With fewer than six months left on her FoodCorps contract, Rhoades felt passionate about expanding her fermented-foods business, which was already “bursting at the seams” from her house. So, she began working part-time in a restaurant and subleasing kitchen space three days a week to make her products. She researched the FDA and permitting requirements, reached out to other fermented-foods companies to learn what she could and, through a long process, developed labels, bottling techniques and pulled together her corporate paperwork. “Sweet and Sauer LLC” was born in 2016.
Rhoades’ first retail outlet was Rainbow Co-op in Jackson; the natural-foods grocer was very supportive of local products, and helped coach her through getting a bar code and ingredients on her labels. Once her products were available in one store, getting into others was easier–she now makes the bulk of her revenue from wholesale, with her products in over a dozen retail locations in Jackson as well as some stores in Oxford, Miss., and New Orleans.
Rhoades also sells at local farmers markets; she’s a fixture at the Mississippi Farmers Market on Saturdays in downtown Jackson. She says wholesale is a best way to reach more consumers, especially in a place like Mississippi, where farmers markets are relatively few and far between. But, she notes, farmers markets are good for outreach.
Her number one advice after three years in business: “Calculate your margins.”
“Really look at your cost of goods sold and be very realistic about it. The tendency for an entrepreneur is to be an extremely optimistic person. You have to temper that with realism,” she said. “It’s helpful to work with someone who actually does crunch numbers and can help you look at that realistically. Factor in your time; the time it takes to make and deliver everything. When you’re starting, see how much of your costs you can eliminate up front.”
Rhoades says when she got started, she was chasing sales and underestimating what the product was worth–she was also worried that Mississippi wouldn’t pay higher prices for fermented-foods products like kombucha that require some education. She been able to overcome that education challenge by talking directly to customers at farmers markets, teaching classes that cover fermented-foods practices–and she notes that more people are hearing about the benefits of fermented foods.
“They’ve heard it from Dr. Oz,” she says, which helps with awareness.
Her current plan of action is to pare things down a bit and streamline the business. “It feels kind of messy to me and I want to be more organized,” she says. She’s planning to focus on kombucha production, looking into refillable bottles and other ways to use less glass bottling and labels. She’d like to cut costs and focus on making core products profitable.
“I’m passionate about Mississippi and the local market; I don’t want to grow just for the sake of growing and getting bigger. Growth doesn’t necessarily equal more profits–at least, in the short term,” she says.

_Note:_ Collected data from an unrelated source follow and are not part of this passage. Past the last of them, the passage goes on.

/-! ### setLane -/

@[simp] theorem setLane_bays (s : State) (l : Lane) (r : LaneRec) : (s.setLane l r).bays = s.bays := rfl
@[simp] theorem bay_setLane (s : State) (l : Lane) (r : LaneRec) (c : Bay) : (s.setLane l r).bay c = s.bay c := rfl
@[simp] theorem setLane_superv (s : State) (l : Lane) (r : LaneRec) : (s.setLane l r).superv = s.superv := rfl
@[simp] theorem setLane_charge (s : State) (l : Lane) (r : LaneRec) : (s.setLane l r).charge = s.charge := rfl
@[simp] theorem chg_setLane (s : State) (l : Lane) (r : LaneRec) (c : Bay) : (s.setLane l r).chg c = s.chg c := rfl
@[simp] theorem setLane_alloc (s : State) (l : Lane) (r : LaneRec) : (s.setLane l r).alloc = s.alloc := rfl
@[simp] theorem setLane_scan (s : State) (l : Lane) (r : LaneRec) : (s.setLane l r).scan = s.scan := rfl
@[simp] theorem setLane_budget (s : State) (l : Lane) (r : LaneRec) : (s.setLane l r).budget = s.budget := rfl
@[simp] theorem setLane_latches (s : State) (l : Lane) (r : LaneRec) : (s.setLane l r).latches = s.latches := rfl
@[simp] theorem latch_setLane (s : State) (l : Lane) (r : LaneRec) (c : Bay) : (s.setLane l r).latch c = s.latch c := rfl
@[simp] theorem setLane_latchUnit (s : State) (l : Lane) (r : LaneRec) : (s.setLane l r).latchUnit = s.latchUnit := rfl
@[simp] theorem setLane_custody (s : State) (l : Lane) (r : LaneRec) : (s.setLane l r).custody = s.custody := rfl
@[simp] theorem cust_setLane (s : State) (l : Lane) (r : LaneRec) (c : Bay) : (s.setLane l r).cust c = s.cust c := rfl
@[simp] theorem setLane_custodySet (s : State) (l : Lane) (r : LaneRec) : (s.setLane l r).custodySet = s.custodySet := rfl
@[simp] theorem setLane_prov (s : State) (l : Lane) (r : LaneRec) : (s.setLane l r).prov = s.prov := rfl
@[simp] theorem setLane_link (s : State) (l : Lane) (r : LaneRec) : (s.setLane l r).link = s.link := rfl
@[simp] theorem setLane_store (s : State) (l : Lane) (r : LaneRec) : (s.setLane l r).store = s.store := rfl
@[simp] theorem setLane_time (s : State) (l : Lane) (r : LaneRec) : (s.setLane l r).time = s.time := rfl
@[simp] theorem setLane_held (s : State) (l : Lane) (r : LaneRec) : (s.setLane l r).held = s.held := rfl
@[simp] theorem setLane_pins (s : State) (l : Lane) (r : LaneRec) : (s.setLane l r).pins = s.pins := rfl
@[simp] theorem setLane_freeDraws (s : State) (l : Lane) (r : LaneRec) : (s.setLane l r).freeDraws = s.freeDraws := rfl
@[simp] theorem setLane_pending (s : State) (l : Lane) (r : LaneRec) : (s.setLane l r).pending = s.pending := rfl
@[simp] theorem lane_setLane_self (s : State) (l : Lane) (r : LaneRec) : (s.setLane l r).lane l = r := by
  simp [State.lane, State.setLane]
@[simp] theorem lane_setLane_ne (s : State) (l m : Lane) (r : LaneRec) (h : m ≠ l) :
    (s.setLane l r).lane m = s.lane m := by
  simp only [State.lane, State.setLane, Fin.getElem_fin]
  exact Vector.getElem_set_ne _ _ (fun e => h (Fin.ext e.symm))
@[simp] theorem setLane_lane (s : State) (l : Lane) : s.setLane l (s.lane l) = s := by
  simp [State.lane, State.setLane]
theorem lane_setLane (s : State) (l m : Lane) (r : LaneRec) :
    (s.setLane l r).lane m = if m = l then r else s.lane m := by
  split
  · subst_vars; simp
  · simp_all
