theorem test_reserveCancel_assigns :
    (((runPass barred).lane 0).state, ((after (.reserveCancel 1 5) barred).lane 0).state.held) =
      (.free, some entry14) := by decide +kernel
theorem witness_LanesServed :
    SlotLaw barred ∧ SlotLaw sevenBays ∧ SlotLaw classEnd ∧ CanTake barred ∧
      (barred.cust 13).reservation = some ⟨5, 640, true⟩ ∧
      (classEnd.cust 6).reservation = some ⟨5, 640, true⟩ ∧ past 651 (640 + 10) = true := by
  unfold SlotLaw CanTake; decide +kernel
/-- A latch in EXTENDING that comes to BOLT_OUT. -/
theorem witness_ContactEvent_relocks :
    let s := oneLatch { latchIn .extending false false true with travel := some 800 }
    s.held = none ∧ SlotLaw s ∧ NoMotion s 2 ∧ ((s.latch 2).filter .boltOut).level = some (!true) := by
  unfold SlotLaw NoMotion; decide +kernel
/-- Lane 2 holds bay 14, whose latch can leave LOCKED at its door. -/
theorem witness_ReleaseLetsTheBayGo :
    let s := lane2 (.active entry14 100)
    s.held = none ∧ LaneLaw s ∧ (s.lane 1).state.held = some entry14 ∧ entry14.bay = 13 ∧ s.link.sending = none ∧
      ((after (.contactEvent 13 .doorClosed false) s).latch 13).state ≠ some .locked := by unfold LaneLaw; decide +kernel
/-- A queued entry of a bay in CHARGING with retries left, and with none; and of one in QUALIFYING. -/
theorem witness_Release_queued :
    let u := night.setBay 13 { night.bay 13 with retries := night.superv.retryLimit }
    let q : State := { after (.attach 13) (base 1000) with prov := { night.prov with queue := [entry14] } }
    (night.held = none ∧ LaneLaw night ∧ night.queued 13 = some entry14 ∧ (night.bay 13).state = .charging ∧
        ¬ night.superv.retryLimit ≤ (night.bay 13).retries) ∧
      (LaneLaw u ∧ u.queued 13 = some entry14 ∧ (u.bay 13).state = .charging) ∧
      (q.held = none ∧ LaneLaw q ∧ q.queued 13 = some entry14 ∧ (q.bay 13).state = .qualifying ∧
        (q.bay 13).probe = some ⟨0, 0⟩) := by unfold LaneLaw; decide +kernel
/-- A pass over a queued entry with a power hold, and one that leaves a held bay below its lane level. -/
theorem witness_Release_power :
    let s : State := { night with prov := { night.prov with queue := [{ entry14 with hold := 1 }] } }
    let u : State := { lane2 (.active entry14 100) with budget := (base 0).budget }
    LaneLaw s ∧ LaneLaw u ∧ (u.lane 1).state.held = some entry14 ∧
      ((runPass u).chg 13).target < min u.alloc.settings.provFloor (u.profile 13).ceiling := by
  unfold LaneLaw; decide +kernel
/-- Lane numbers 0 and 5 name no lane, 1 and 4 do; results 2 and 3, and classes 2 and 3, are the boundaries. -/
theorem witness_ProvisioningRequestsAreTaken :
    let s := lane2 (.active entry14 100)
    CanTake s ∧ CanTake night ∧ laneOfByte 0 = none ∧ laneOfByte 5 = none ∧ laneOfByte 4 = some 3 ∧
      laneOfByte 2 = some 1 ∧ (s.lane 1).state = .active entry14 100 ∧ bayNumber entry14.bay = 14 ∧
      s.laneOf 13 = some 1 ∧ night.laneOf 13 = none ∧ night.queued 13 ≠ none ∧ bayOf 9 = some 8 ∧
      ProvClass.bulk.code = 1 ∧ s.queued 8 = none ∧ s.laneOf 8 = none ∧ (s.bay 8).presence = true ∧
      (s.bay 8).dataLine = .clear ∧ (s.bay 8).state ≠ .latched := by unfold CanTake; decide +kernel
theorem witness_LaneServiceAndSlotTableAreTaken :
    CanTake (lane2 .free) ∧ laneOfByte 2 = some 1 ∧ ([2, 1] : List Byte) = [ProvClass.verify, .bulk].map ProvClass.code ∧
      [ProvClass.verify, .bulk].length = (2 : Byte).toNat ∧ (2 : Byte) ≠ 0 ∧ ([] : List Byte).length ≠ (1 : Byte).toNat ∧
      16 < (17 : Byte).toNat := by unfold CanTake; decide +kernel
theorem witness_LaneStepsEnd :
    let s := lane2 (.qualifying entry14 (.lineCheck 5 0))
    let u := lane2 (.qualifying entry14 (.patternCheck 5 0))
    s.held = none ∧ (s.lane 1).state = .qualifying entry14 (.lineCheck 5 0) ∧
      (u.lane 1).state = .qualifying entry14 (.patternCheck 5 0) ∧ min 255 4 ≤ u.prov.settings.threshold ∧
      u.prov.settings.threshold < min 255 5 ∧ ((lane2 (.active entry14 100)).lane 1).state = .active entry14 100 := by
  decide +kernel
/-- Lane 2 holds bay 14, of tier LANE. -/
def laneServed : State := (lane2 (.active entry14 100)).setChg 13 { (lane2 .free).chg 13 with tier := .lane }

/-- The laws of seats, lanes and tiers where lane 2 holds bay 14 and bay 9's tablet is seated. -/
theorem witness_BayAndLaneLawsAreKept : SeatLaw laneServed ∧ LaneLaw laneServed ∧ SlotLaw laneServed ∧ TierLaw laneServed := by
  unfold SeatLaw LaneLaw SlotLaw TierLaw; decide +kernel
theorem witness_BayAndLaneLaws_latches : LatchLaw laneServed := by
  refine ⟨by decide +kernel, fun b => ?_⟩
  have h : ∀ b : Bay, laneServed.latch b = LatchRec.initial ∨ laneServed.latch b = latchIn .locked true false true := by
    decide +kernel
  have q : laneServed.pendingMotion b = none := rfl
  rcases h b with h | h <;> simp [h, q, LatchRec.initial, latchIn]

/-- A save whose last word has been written, one in flight, and none. -/
theorem witness_StoreSaveWritesItsCopy :
    CanTake (base 0) ∧ (base 0).store.save = none ∧ (base 0).held = none ∧
      (after (.storeSave 1) (base 0)).store.save = some ⟨(after (.storeSave 1) (base 0)).store.save.elim defaultSettings
        Save.copy, 0, 0⟩ := by unfold CanTake; decide +kernel
/-- The built-in defaults, as a save writes them, with one wrong bit in the first word. -/
theorem witness_LoadReadsWhatASaveWrote :
    let words := (Vector.ofFn (savedWord defaultSettings)).set 0 { savedWord defaultSettings 0 with wrong := .one }
    ∀ i : Fin 64, words[i].wrong ≠ .two ∧ { words[i] with wrong := .zero } = savedWord defaultSettings i := by
  decide +kernel
theorem witness_FullResetLeavesItsValues :
    classEnd.held = none ∧ (after (.fullReset .rstLow) classEnd).held ≠ none ∧ classEnd.store.save = none ∧
      ResetCause.rstLow ≠ .restartFull := by decide +kernel
/-- A restart while a save is in flight. -/
theorem witness_RestartKeepsWhatItMust :
    let s := { after (.storeSave 1) classEnd with link := classEnd.link }
    CanTake s ∧ CanTake classEnd ∧ s.store.save.isSome = true ∧ classEnd.store.save = none := by
  unfold CanTake; decide +kernel

end Sys2Proof.Tests
end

Rhoades is encouraged to see other craft food startups in Mississippi and is enjoying being a part of a growing ecosystem.
“There are so many small food startups that are popping up and I think that’s really exciting; I’ve talked to a sourdough bread baker using spent beer grains. We have a lot of commonality in educating consumers,” she says, noting that she can also “geek out” with craft beer brewers over fermentation and working with microorganisms in crafting foods and drinks.
“Meeting people in Mississippi and Jackson doing food startups is really exciting,” she says. “You don’t feel like you’re totally alone.”